Oren:         I love motorcycles. I’ve probably owned 1,000 motorcycles.

Patrick:     Street bikes and dirt bikes?

Oren:         Yes. I’m down to about 20 bikes that I actually ride from time to time. I have a bunch of Ducatis and some American bikes that are hand constructed. I love motorcycles, but I have a baby. Even though I have a big warehouse full of cars, motorcycles and trucks, everything basically has a dead battery and is leaking oil.

I work. I go work out. Then I go see my baby, too. Then I’m tired. I head to dinner with my wife, and then I go to sleep. It’s Groundhog Day. I wake up the next day.

What do guys like when they get a little bit of working capital? They like snowboarding and traveling. I’m not into poverty tourism. I don’t go into the impoverished parts of the world.

I go to Switzerland. I like snowboarding. I like motorcycle riding. We’re here in Solana Beach meeting people like Patrick. That’s fun stuff.

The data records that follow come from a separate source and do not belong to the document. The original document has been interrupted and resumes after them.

/-- The regulator in time (R170, R171, R173–R176, R178, R195): an alignment edge samples every loop, and one that stands at
its target takes the regulation law of R176; a switching cycle takes the phases' mean currents and lays out the pulses of
the next; the firing rotation; the lock to SYNC_IN with its loss and return; and APPLY. -/
def Obligations.RegulatorTiming : Prop := ∀ s : State, s.rgcOn = true →
  (∀ ms : List LoopSample, ms.length = 16 →
    Completes (.alignmentEdge ms) s fun t =>
      t.now = 20 * max s.alignIdx (cdiv s.now 20) ∧ t.alignIdx = max s.alignIdx (cdiv s.now 20) + 1 ∧
      ∀ l : Loop, ∀ m, ms[l.val]? = some m →
        t.loop[l].iTot = s.total l m.cs ∧ t.loop[l].vSense = s.vInUse l (s.readLoop l m) ∧
        (s.switches l = true → s.mode l ≠ 1 → s.loop[l].down = false → s.loop[l].sinkHold = false →
          s.loop[l].pre = none → s.loop[l].vofs = 0 → s.loop[l].ffLeft = 0 →
          s.loop[l].vref = 1000 * s.rd (R.RGC_L_TGT_TARGET l) →
          let e := State.clampInt (-256) 256 (((s.loop[l].vref : Int) - s.loop[l].cfg.ll * s.total l m.cs / 16 -
            s.vInUse l (s.readLoop l m)) / 250)
          t.loop[l].iInt = State.clampInt (-(s.loop[l].cfg.sinkMax * s.nRot l * 16384 : Nat))
            (1280 * s.rd (R.BUD_RAIL_LIM_LIMIT l)) (s.loop[l].iInt + s.loop[l].cfg.ki * e) ∧
          t.loop[l].iCmd = 16 * s.loop[l].cfg.kp * e + t.loop[l].iInt + 16 * s.loop[l].cfg.kd * (e - s.loop[l].ePrev) ∧
          t.loop[l].ePrev = e ∧ t.loop[l].vref = s.loop[l].vref)) ∧
  (∀ (l : Loop) (obs : List PhaseObs) (u : State), s.switches l = true → u = (s.cycleEdge l).cycleEnd l obs →
    u.switches l = true →
    Completes (.switchingCycle l obs) s fun t =>
      t = u.cycleStart l ∧ t.now = u.now ∧ t.loop[l].cycEdge = u.loop[l].cycEdge ∧ t.loop[l].cyclePs = t.inRot l ∧
      (u.loop[l].resp = none → t.rd (R.RGC_L_APPLY_APPLY l) = 0) ∧
      (u.loop[l].resp = none → u.loop[l].skip0 = false → t.inRot l ≠ [] →
        t.out.getLast? = some (.fire l t.loop[l].slots) ∧
        (t.loop[l].slots.filter fun f => f.cycle == t.loop[l].cycEdge.getD 0).map (·.phase) = t.inRot l)) ∧
  (∀ (l : Loop) (p : Phase) (o : PhaseObs), s.switches l = true → s.loop[l].cyclePs = [p] → (s.inRot l).contains p = true →
    Completes (.switchingCycle l [o]) s fun t => t.loop[l].phases[p].iavg = s.sensed l p o.cs ∧
      (s.frozen = false → t.rd (R.RGC_PH_STS_IAVG l p) = unsigned 16 (s.sensed l p o.cs) % 2 ^ (R.RGC_PH_STS_IAVG l p).w)) ∧
  (∀ l : Loop, s.drives l = true → s.on (R.RGC_L_CFG_ROT_EN l) = true → 2 ≤ s.nRot l → 64 ≤ s.loop[l].cycles →
    s.loop[l].resp = none →
    Completes (.firingRotation l) s fun t =>
      Only [R.RGC_L_STATUS_ROT l] s t (s.modLoop l fun L => { L with cycles := 0, skip0 := true }) ∧
      t.rd (R.RGC_L_STATUS_ROT l) = (s.rd (R.RGC_L_STATUS_ROT l) + 1) % s.nRot l % 16) ∧
  (∀ q : SyncRun, s.on R.RGC_SW_CTL_SRC = true → s.on R.RGC_SW_STATUS_SYNC_HOLD = false →
    16 ≤ q.n → 250000 ≤ q.lo → q.hi ≤ 1000000 → 100 * q.hi ≤ 101 * q.lo →
    Completes (.syncLock q) s fun t =>
      RegsBut [R.RGC_SW_STATUS_REF_NOW, R.RGC_SW_STATUS_SYNC_LOCK, R.RGC_SW_STATUS_SYNC_KHZ] s t ∧
      t.rd R.RGC_SW_STATUS_REF_NOW = 1 ∧ t.rd R.RGC_SW_STATUS_SYNC_LOCK = (if q.off.natAbs ≤ 240 then 1 else 0) ∧
      t.rd R.RGC_SW_STATUS_SYNC_KHZ = min (1000000000 / max 1 q.ps) 4095 ∧
      t.rgc.syncPs = q.ps ∧ t.rgc.slip = 1000 * q.off ∧ t.loop = s.loop ∧ t.now = s.now) ∧
  (∀ q : SyncRun, (s.on R.RGC_SW_CTL_SRC = false ∨ q.n < 16 ∨ q.lo < 250000 ∨ 1000000 < q.hi ∨ 101 * q.lo < 100 * q.hi) →
    Completes (.syncLock q) s fun t => Only [R.RGC_SW_STATUS_SYNC_KHZ] s t s ∧
      t.rd R.RGC_SW_STATUS_SYNC_KHZ = min (1000000000 / max 1 q.ps) 4095) ∧
  (s.on R.RGC_SW_STATUS_REF_NOW = true →
    Completes .syncInLoss s fun t =>
      RegsBut [R.RGC_SW_STATUS_SYNC_HOLD, R.RGC_SW_STATUS_SYNC_LOCK, R.RGC_SW_STATUS_REF_NOW, R.RGC_SW_STATUS_SYNC_KHZ] s t ∧
      t.rd R.RGC_SW_STATUS_SYNC_HOLD = 1 ∧ t.rd R.RGC_SW_STATUS_SYNC_LOCK = 0 ∧ t.rd R.RGC_SW_STATUS_REF_NOW = 0 ∧
      t.rd R.RGC_SW_STATUS_SYNC_KHZ = 0 ∧ t.rgc.syncPs = s.rgc.syncPs ∧ t.rgc.slip = 0 ∧ t.loop = s.loop ∧
      t.raised = s.raised ++ [{ code := Ev.RGC_SYNC_LOST, unit := 0xFFFF, detail := 0, body := [] }]) ∧
  (∀ q : SyncRun, s.on R.RGC_SW_STATUS_SYNC_HOLD = true → 1024 ≤ q.n → 99 * s.rgc.syncPs ≤ 100 * q.lo →
    100 * q.hi ≤ 101 * s.rgc.syncPs →
    Completes (.syncReturn q) s fun t =>
      t.rd R.RGC_SW_STATUS_SYNC_HOLD = 0 ∧ t.rd R.RGC_SW_STATUS_REF_NOW = 1 ∧
      t.rd R.RGC_SW_STATUS_SYNC_LOCK = (if q.off.natAbs ≤ 240 then 1 else 0) ∧
      t.rd R.RGC_SW_STATUS_SYNC_KHZ = min (1000000000 / max 1 q.ps) 4095 ∧
      t.rgc.syncPs = q.ps ∧ t.rgc.slip = 1000 * q.off ∧ t.loop = s.loop ∧
      t.raised = s.raised ++ [{ code := Ev.RGC_SYNC_RESTORED, unit := 0xFFFF, detail := 0, body := [] }]) ∧
  (∀ l : Loop, Completes (.loopApply l) s fun t => Only [R.RGC_L_APPLY_APPLY l] s t s ∧ t.rd (R.RGC_L_APPLY_APPLY l) = 1)

/-- The responses to transients and the Cuff causes (R73, R179–R181, R185, R193): an undershoot drives every phase in
rotation HIGH and starts the feed-forward of a pre-armed loop; an overshoot takes them to MID; each ends 10 ns after the
output is back, or at its limit; and a cause that has come or gone by its own condition is sent to the satellite. -/
def Obligations.TransientCommands : Prop := ∀ s : State, s.rgcOn = true →
  (∀ (l : Loop) (v : Nat) (low : List Nat), s.switches l = true → s.on (R.RGC_L_CFG_NL_EN l) = true →
    (v + s.underTh l < s.loop[l].vref → s.loop[l].blockU = false → (s.loop[l].resp.map (·.1)) ≠ some true →
      Completes (.undershootCrossing l v low) s fun t =>
        t.loop[l].resp = some (true, s.now) ∧ t.loop[l].respCycle = true ∧ t.now = s.now ∧
        (s.mode l ≠ 1 → t.mode l = 3) ∧ (s.mode l = 1 → t.mode l = 1) ∧
        (∀ p ∈ s.inRot l, t.loop[l].phases[p].level = 2) ∧
        (s.frozen = false → t.rd (R.RGC_L_CNT_ALLPH_COUNT l) =
          (s.rd (R.RGC_L_CNT_ALLPH_COUNT l) + 1) % 2 ^ (R.RGC_L_CNT_ALLPH_COUNT l).w) ∧
        (s.loop[l].pre = none → t.loop[l].ffLeft = s.loop[l].ffLeft) ∧
        (s.loop[l].pre ≠ none → t.loop[l].ffLeft =
          (signed 16 (s.rd (R.RGC_L_STEP_DI l)) * 1024 * s.rd R.RGC_PREARM_FF_PCT / 100).toNat) ∧
        ((Ev.RGC_ALLPH_UNDER, l.val) ∉ s.once → t.raised = s.raised ++
          [{ code := Ev.RGC_ALLPH_UNDER, unit := l, detail := 0, body := [] }])) ∧
    (s.loop[l].vref ≤ v + s.underTh l → Completes (.undershootCrossing l v low) s fun t => t = s) ∧
    (s.loop[l].vref + s.overTh l < v → s.loop[l].blockO = false → (s.loop[l].resp.map (·.1)) ≠ some false →
      Completes (.overshootCrossing l v low) s fun t =>
        t.loop[l].resp = some (false, s.now) ∧ t.loop[l].respCycle = true ∧ t.now = s.now ∧
        (s.mode l ≠ 1 → t.mode l = 4) ∧ (s.mode l = 1 → t.mode l = 1) ∧
        (∀ p ∈ s.inRot l, t.loop[l].phases[p].level = 0) ∧
        (s.frozen = false → t.rd (R.RGC_L_CNT_BRAKE_COUNT l) =
          (s.rd (R.RGC_L_CNT_BRAKE_COUNT l) + 1) % 2 ^ (R.RGC_L_CNT_BRAKE_COUNT l).w) ∧
        ((Ev.RGC_ALLPH_OVER, l.val) ∉ s.once → t.raised = s.raised ++
          [{ code := Ev.RGC_ALLPH_OVER, unit := l, detail := 0, body := [] }])) ∧
    (v ≤ s.loop[l].vref + s.overTh l → Completes (.overshootCrossing l v low) s fun t => t = s)) ∧
  (∀ (l : Loop) (v : Nat) (cs : List Int) (at_ : Nat), s.loop[l].resp = some (true, at_) →
    Completes (.undershootEnd l v cs) s fun t =>
      t.loop[l].resp = none ∧ t.loop[l].iInt = s.total l cs * 1024 ∧ t.loop[l].blockU = true ∧ t.loop[l].bandRun = 0 ∧
      (∀ p ∈ s.inRot l, t.loop[l].phases[p].level = 1) ∧
      t.now = max s.now (if s.loop[l].vref < v + 1000 * s.loop[l].cfg.nlRel
        then min (s.now + 10) (at_ + 10 * s.loop[l].cfg.maxOn) else at_ + 10 * s.loop[l].cfg.maxOn) ∧
      (s.mode l ≠ 1 → t.mode l = 2)) ∧
  (∀ (l : Loop) (v at_ : Nat), s.loop[l].resp = some (false, at_) →
    Completes (.brakeEnd l v) s fun t =>
      t.loop[l].resp = none ∧ t.loop[l].blockO = true ∧ t.loop[l].bandRun = 0 ∧ t.loop[l].iInt = s.loop[l].iInt ∧
      t.now = max s.now (if v < s.loop[l].vref + 1000 * s.loop[l].cfg.nlRel
        then min (s.now + 10) (at_ + 10 * s.loop[l].cfg.ovMax) else at_ + 10 * s.loop[l].cfg.ovMax) ∧
      (s.mode l ≠ 1 → t.mode l = 2)) ∧
  (∀ (l : Loop) (c : CuffCause) (b : Bool), l.val < 8 → c ≠ .droop → s.cuffHolds l c b = true → bit s.loop[l].cuff c.bit ≠ b →
    Completes (.rgcCuffCause l c b) s fun t =>
      t.loop[l].cuff = withBit s.loop[l].cuff c.bit b ∧ t.now = s.now ∧ t.raised = s.raised ∧
      RegsBut [R.RGC_L_STATUS_FF l] s t ∧
      (b = true → t.loop[l].ffLeft = 0 ∧ t.rd (R.RGC_L_STATUS_FF l) = 0) ∧
      (s.vcl[State.satOf l].rgc.up = true →
        [Out.vcl (State.satOf l) .rgc (t.cuffNow l), .vcl (State.satOf l) .rgc (t.cuffNow l)] <+: t.out.drop s.out.length)) ∧
  (∀ (l : Loop) (c : CuffCause) (b : Bool), s.cuffHolds l c b = false → Completes (.rgcCuffCause l c b) s fun t => t = s)

/-- Announced load steps and the pre-arm of a loop (R182–R187): an announcement on its way from the governor arrives and
shows in STEP; a fall arms the loop for release in its window and the next; a rise of MIN_A or more pre-arms the loop; the
raised reference, once held, sends PREARM; PA_MAX, or a release on its way, ends it. -/
def Obligations.PreArmCommands : Prop := ∀ s : State, s.rgcOn = true →
  (∀ (l : Loop) (di : Int) (rate win : Nat) (e : Nat × BusMsg), l.val < 8 →
    (s.bus.find? fun x => x.2 == .loadStep l di rate win) = some e →
    (Completes (.loadStepAnnounce l di rate win) s fun t =>
      t.now = max s.now e.1 ∧ t.bus = s.bus.erase e ∧ t.rd (R.RGC_L_STEP_DI l) = unsigned 16 di % 2 ^ (R.RGC_L_STEP_DI l).w ∧
      t.rd (R.RGC_L_STEP_RATE l) = sat 8 rate % 2 ^ (R.RGC_L_STEP_RATE l).w ∧
      t.rd (R.RGC_L_STEP_WIN l) = win % 2 ^ (R.RGC_L_STEP_WIN l).w) ∧
    (di < 0 → Completes (.loadStepAnnounce l di rate win) s fun t =>
      RegsBut [R.RGC_L_STEP_DI l, R.RGC_L_STEP_RATE l, R.RGC_L_STEP_WIN l, R.RGC_L_STATUS_REL_ARM l] s t ∧
      t.rd (R.RGC_L_STATUS_REL_ARM l) = (if win ≤ s.window ∧ s.window < win + 2 then 1 else 0) ∧
      t.loop[l].relFrom = if win + 2 ≤ s.window then none else some win) ∧
    (0 ≤ di → di < (16 * s.rd R.RGC_PREARM_MIN_A : Nat) → Completes (.loadStepAnnounce l di rate win) s fun t =>
      Only [R.RGC_L_STEP_DI l, R.RGC_L_STEP_RATE l, R.RGC_L_STEP_WIN l] s t { s.advance e.1 with bus := s.bus.erase e }) ∧
    (0 ≤ di → (16 * s.rd R.RGC_PREARM_MIN_A : Nat) ≤ di → s.vcl[State.satOf l].rgc.up = true → s.regulates l = true →
      s.loop[l].down = false → s.loop[l].pre = none → Completes (.loadStepAnnounce l di rate win) s fun t =>
        t.rd (R.RGC_L_TGT_PREARMED l) = 1 ∧ t.loop[l].pre = some { offs := 1000 * s.rd R.RGC_PREARM_PA_MV } ∧
        t.loop[l].okRun = 0) ∧
    (∀ (p : PreArm) (x : Nat), 0 ≤ di → (16 * s.rd R.RGC_PREARM_MIN_A : Nat) ≤ di → s.vcl[State.satOf l].rgc.up = true →
      s.regulates l = true → s.loop[l].down = false → s.loop[l].pre = some p → p.sent = some x →
      Completes (.loadStepAnnounce l di rate win) s fun t =>
        t.loop[l].pre = some { p with sent := some t.now } ∧
        .vcl (State.satOf l) .rgc (VclFrame.make 0xA 0 l 1 0) ∈ t.out)) ∧
  (∀ (l : Loop) (p : PreArm), s.loop[l].pre = some p → p.sent = none → s.rd R.RGC_VCL_CFG_ACK_N ≤ s.loop[l].okRun →
    s.atTarget l = true → Completes (.prearmReached l) s fun t =>
      t = ((s.modLoop l fun L => { L with pre := some { p with sent := some s.now } }).count
        (R.RGC_L_CNT_PREARM_COUNT l)).sendPreArm l true ∧
      t.loop[l].pre = some { p with sent := some s.now } ∧
      (s.vcl[State.satOf l].rgc.up = true → t.out = s.out ++ [.vcl (State.satOf l) .rgc (VclFrame.make 0xA 0 l 1 0)])) ∧
  (∀ (l : Loop) (p : PreArm) (x : Nat), s.loop[l].pre = some p → p.sent = some x →
    Completes (.prearmExpiry l) s fun t =>
      t = ((s.advance (x + 1000 * s.rd R.RGC_VCL_CFG_PA_MAX)).endPreArm l).raise Ev.RGC_PREARM_EXPIRED l ∧
      t.loop[l].pre = none ∧ t.rd (R.RGC_L_TGT_PREARMED l) = 0 ∧ t.now = max s.now (x + 1000 * s.rd R.RGC_VCL_CFG_PA_MAX) ∧
      t.raised = s.raised ++ [{ code := Ev.RGC_PREARM_EXPIRED, unit := l, detail := 0, body := [] }] ∧
      (s.vcl[State.satOf l].rgc.up = true → t.out = s.out ++ [.vcl (State.satOf l) .rgc (VclFrame.make 0xA 0 l 0 0)])) ∧
  (∀ (l : Loop) (e : Nat × BusMsg), (s.bus.find? fun x => x.2 == .release l) = some e → s.loop[l].pre ≠ none →
    Completes (.prearmRelease l) s fun t =>
      t.now = max s.now e.1 ∧ t.bus = s.bus.erase e ∧ t.loop[l].pre = none ∧ t.rd (R.RGC_L_TGT_PREARMED l) = 0 ∧
      t.rd (R.RGC_L_STATUS_FF l) = 0 ∧ t.loop[l].ffLeft = 0) ∧
  (∀ l : Loop, (∀ x ∈ s.bus, x.2 ≠ .release l) → Completes (.prearmRelease l) s fun t => t = s)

Patrick:     Awesome. Is there anything that we didn’t cover that you’d like to talk about?

Oren:         If I were to hit on the book for a minute and say what is Pitch Anything, what’s so important for me, and why the book is important for people, then I would say this.

                  When you go into these meetings, most of them start like this. Thanks for sending the information. We looked at it. Why don’t you start from the beginning?

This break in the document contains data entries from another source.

@[simp] theorem modMtr_pending (s : State) (g : MtrSt → MtrSt) : (s.modMtr g).pending = s.pending := rfl
@[simp] theorem modMtr_now (s : State) (g : MtrSt → MtrSt) : (s.modMtr g).now = s.now := rfl
@[simp] theorem modMtr_strokeIdx (s : State) (g : MtrSt → MtrSt) : (s.modMtr g).strokeIdx = s.strokeIdx := rfl
@[simp] theorem modMtr_windowIdx (s : State) (g : MtrSt → MtrSt) : (s.modMtr g).windowIdx = s.windowIdx := rfl
@[simp] theorem modMtr_alignIdx (s : State) (g : MtrSt → MtrSt) : (s.modMtr g).alignIdx = s.alignIdx := rfl
@[simp] theorem modMtr_phase (s : State) (g : MtrSt → MtrSt) : (s.modMtr g).phase = s.phase := rfl
@[simp] theorem modMtr_frozen (s : State) (g : MtrSt → MtrSt) : (s.modMtr g).frozen = s.frozen := rfl
@[simp] theorem modMtr_regs (s : State) (g : MtrSt → MtrSt) : (s.modMtr g).regs = s.regs := rfl
@[simp] theorem modMtr_resetReq (s : State) (g : MtrSt → MtrSt) : (s.modMtr g).resetReq = s.resetReq := rfl
@[simp] theorem modMtr_raised (s : State) (g : MtrSt → MtrSt) : (s.modMtr g).raised = s.raised := rfl
@[simp] theorem modMtr_out (s : State) (g : MtrSt → MtrSt) : (s.modMtr g).out = s.out := rfl
@[simp] theorem modMtr_freeCtr (s : State) (g : MtrSt → MtrSt) : (s.modMtr g).freeCtr = s.freeCtr := rfl
@[simp] theorem modMtr_adm (s : State) (g : MtrSt → MtrSt) : (s.modMtr g).adm = s.adm := rfl
@[simp] theorem modMtr_inbox (s : State) (g : MtrSt → MtrSt) : (s.modMtr g).inbox = s.inbox := rfl
@[simp] theorem modMtr_bus (s : State) (g : MtrSt → MtrSt) : (s.modMtr g).bus = s.bus := rfl
@[simp] theorem modMtr_gov (s : State) (g : MtrSt → MtrSt) : (s.modMtr g).gov = s.gov := rfl
@[simp] theorem modMtr_govDie (s : State) (g : MtrSt → MtrSt) : (s.modMtr g).govDie = s.govDie := rfl
@[simp] theorem modMtr_rail (s : State) (g : MtrSt → MtrSt) : (s.modMtr g).rail = s.rail := rfl
@[simp] theorem modMtr_rptIo (s : State) (g : MtrSt → MtrSt) : (s.modMtr g).rptIo = s.rptIo := rfl
@[simp] theorem modMtr_lastIo (s : State) (g : MtrSt → MtrSt) : (s.modMtr g).lastIo = s.lastIo := rfl
@[simp] theorem modMtr_clk (s : State) (g : MtrSt → MtrSt) : (s.modMtr g).clk = s.clk := rfl
@[simp] theorem modMtr_clkDie (s : State) (g : MtrSt → MtrSt) : (s.modMtr g).clkDie = s.clkDie := rfl
@[simp] theorem modMtr_hold (s : State) (g : MtrSt → MtrSt) : (s.modMtr g).hold = s.hold := rfl
@[simp] theorem modMtr_rgc (s : State) (g : MtrSt → MtrSt) : (s.modMtr g).rgc = s.rgc := rfl
@[simp] theorem modMtr_loop (s : State) (g : MtrSt → MtrSt) : (s.modMtr g).loop = s.loop := rfl
@[simp] theorem modMtr_vsetTx (s : State) (g : MtrSt → MtrSt) : (s.modMtr g).vsetTx = s.vsetTx := rfl
@[simp] theorem modMtr_satSeq (s : State) (g : MtrSt → MtrSt) : (s.modMtr g).satSeq = s.satSeq := rfl
@[simp] theorem modMtr_vcl (s : State) (g : MtrSt → MtrSt) : (s.modMtr g).vcl = s.vcl := rfl
@[simp] theorem modMtr_once (s : State) (g : MtrSt → MtrSt) : (s.modMtr g).once = s.once := rfl
@[simp] theorem modMtr_thm (s : State) (g : MtrSt → MtrSt) : (s.modMtr g).thm = s.thm := rfl
@[simp] theorem modMtr_thmDie (s : State) (g : MtrSt → MtrSt) : (s.modMtr g).thmDie = s.thmDie := rfl
@[simp] theorem modMtr_trip (s : State) (g : MtrSt → MtrSt) : (s.modMtr g).trip = s.trip := rfl
@[simp] theorem modMtr_sen (s : State) (g : MtrSt → MtrSt) : (s.modMtr g).sen = s.sen := rfl
@[simp] theorem modMtr_libStored (s : State) (g : MtrSt → MtrSt) : (s.modMtr g).libStored = s.libStored := rfl
@[simp] theorem modMtr_lk (s : State) (g : MtrSt → MtrSt) : (s.modMtr g).lk = s.lk := rfl
@[simp] theorem modMtr_cas (s : State) (g : MtrSt → MtrSt) : (s.modMtr g).cas = s.cas := rfl
@[simp] theorem modMtr_frozenNs (s : State) (g : MtrSt → MtrSt) : (s.modMtr g).frozenNs = s.frozenNs := rfl
@[simp] theorem modMtr_frozeAt (s : State) (g : MtrSt → MtrSt) : (s.modMtr g).frozeAt = s.frozeAt := rfl
@[simp] theorem modMtr_queue (s : State) (g : MtrSt → MtrSt) : (s.modMtr g).queue = s.queue := rfl
@[simp] theorem modMtr_lastStart (s : State) (g : MtrSt → MtrSt) : (s.modMtr g).lastStart = s.lastStart := rfl
@[simp] theorem modMtr_nextPoll (s : State) (g : MtrSt → MtrSt) : (s.modMtr g).nextPoll = s.nextPoll := rfl
@[simp] theorem modMtr_mgt (s : State) (g : MtrSt → MtrSt) : (s.modMtr g).mgt = s.mgt := rfl
@[simp] theorem modMtr_fuses (s : State) (g : MtrSt → MtrSt) : (s.modMtr g).fuses = s.fuses := rfl
@[simp] theorem modMtr_siteFuse (s : State) (g : MtrSt → MtrSt) : (s.modMtr g).siteFuse = s.siteFuse := rfl
@[simp] theorem modMtr_tripTrim (s : State) (g : MtrSt → MtrSt) : (s.modMtr g).tripTrim = s.tripTrim := rfl
@[simp] theorem modMtr_rings (s : State) (g : MtrSt → MtrSt) : (s.modMtr g).rings = s.rings := rfl
@[simp] theorem modMtr_trcFifo (s : State) (g : MtrSt → MtrSt) : (s.modMtr g).trcFifo = s.trcFifo := rfl
@[simp] theorem modMtr_trcDrop (s : State) (g : MtrSt → MtrSt) : (s.modMtr g).trcDrop = s.trcDrop := rfl
@[simp] theorem modMtr_rcd (s : State) (g : MtrSt → MtrSt) : (s.modMtr g).rcd = s.rcd := rfl
@[simp] theorem modMtr_upd (s : State) (g : MtrSt → MtrSt) : (s.modMtr g).upd = s.upd := rfl
@[simp] theorem modMtr_flash (s : State) (g : MtrSt → MtrSt) : (s.modMtr g).flash = s.flash := rfl
@[simp] theorem modMtr_chain (s : State) (g : MtrSt → MtrSt) : (s.modMtr g).chain = s.chain := rfl
@[simp] theorem modMtr_seam (s : State) (g : MtrSt → MtrSt) : (s.modMtr g).seam = s.seam := rfl
@[simp] theorem modMtr_mtr (s : State) (g : MtrSt → MtrSt) : (s.modMtr g).mtr = g s.mtr := rfl
@[simp] theorem modMtr_rd (s : State) (g : MtrSt → MtrSt) (z : Fld) : (s.modMtr g).rd z = s.rd z := rfl
@[simp] theorem modMtr_on (s : State) (g : MtrSt → MtrSt) (z : Fld) : (s.modMtr g).on z = s.on z := rfl
@[simp] theorem modMtr_live (s : State) (g : MtrSt → MtrSt) : (s.modMtr g).live = s.live := rfl
@[simp] theorem modMtr_rgcOn (s : State) (g : MtrSt → MtrSt) : (s.modMtr g).rgcOn = s.rgcOn := rfl
@[simp] theorem modMtr_frozenTime (s : State) (g : MtrSt → MtrSt) : (s.modMtr g).frozenTime = s.frozenTime := rfl
@[simp] theorem modMtr_cyc (s : State) (g : MtrSt → MtrSt) : (s.modMtr g).cyc = s.cyc := rfl
@[simp] theorem modMtr_window (s : State) (g : MtrSt → MtrSt) : (s.modMtr g).window = s.window := rfl
@[simp] theorem modMtr_seamUp (s : State) (g : MtrSt → MtrSt) (z : Sat) : (s.modMtr g).seamUp z = s.seamUp z := rfl
@[simp] theorem modMtr_fenced (s : State) (g : MtrSt → MtrSt) (z : Die) : (s.modMtr g).fenced z = s.fenced z := rfl
@[simp] theorem modMtr_safeTier (s : State) (g : MtrSt → MtrSt) (z : Die) : (s.modMtr g).safeTier z = s.safeTier z := rfl
@[simp] theorem modMtr_mode (s : State) (g : MtrSt → MtrSt) (z : Loop) : (s.modMtr g).mode z = s.mode z := rfl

No matter what your status and credibility, the people sitting in the room that you go to pitch or give them the phone are thinking about something else. They can barely remember the material that you sent them. You’re really starting from zero.

Your job is to raise your status to impress them on your credibility, busyness, that you’re in demand and you have a great deal so they pay attention. People only pay attention to people with status. I discuss it heavily in the book.

Your number one job is not to say, “Thank you so much for having me come here. I really appreciate it. We’re so excited to meet you.” Those are status lowering things.

Come on time, even though I was late here. Try to come on time. Whatever time you’re there, say, “We agreed to start at 10:00. It’s 10:05. I know you’re still waiting for people to come. I’m busy. I have to leave at 11:00. Why don’t we kick the meeting off, and whoever comes, comes so we can complete it?”

This is high status professional behavior of a real business person. Raise your status. Get your pitch done in 20 minutes. At the end of the meeting, put pressure on the buyer or the investor and don’t ask them what they think.

That’s what Pitch Anything is about. It’s about how to run that process so that you’re in control, and the investor doesn’t just grind you into pulp, blow you away like dust in the wind. Then you wonder what happened.

If something bad happens, then you make that bad thing happen. You don’t get bad things that happen to you. That’s what I think Pitch Anything is about.

Patrick:     Like I said, I haven’t read it all. I’ve read it enough to use that as a mirror versus my experience. I love your stories, by the way. Your stories are amazing. I think that’s one of the things that gets to your heart and really makes you think about things.

                  There’s a lot of subtlety associated with the things that you talk about. I think that’s where coaching, mentorship and having someone as a sounding board is needed. It’s not like a math textbook where you say, “Oh, now I know how to do differential equations.”

There’s a human element to this stuff. I’m not saying someone that’s a deep science technical founder can’t do the things that you’re talking about, but it takes coaching, training and mentorship.

It’s a great book. I think it’s awesome. You’re a great guy. I know you’re super busy.

Oren:         Yes. Thank you.

Patrick:     Thanks a lot, Oren. I appreciate it.

Oren:         It’s great.

Patrick:     This is Patrick Henry, the CEO of QuestFusion, with the Real Deal…What Matters.

I really like many of the insights that Oren has about investors, and companies, and the value of expert knowledge in the process of raising money for your company.

This is Patrick Henry, the CEO of QuestFusion, with The Real Deal…What Matters.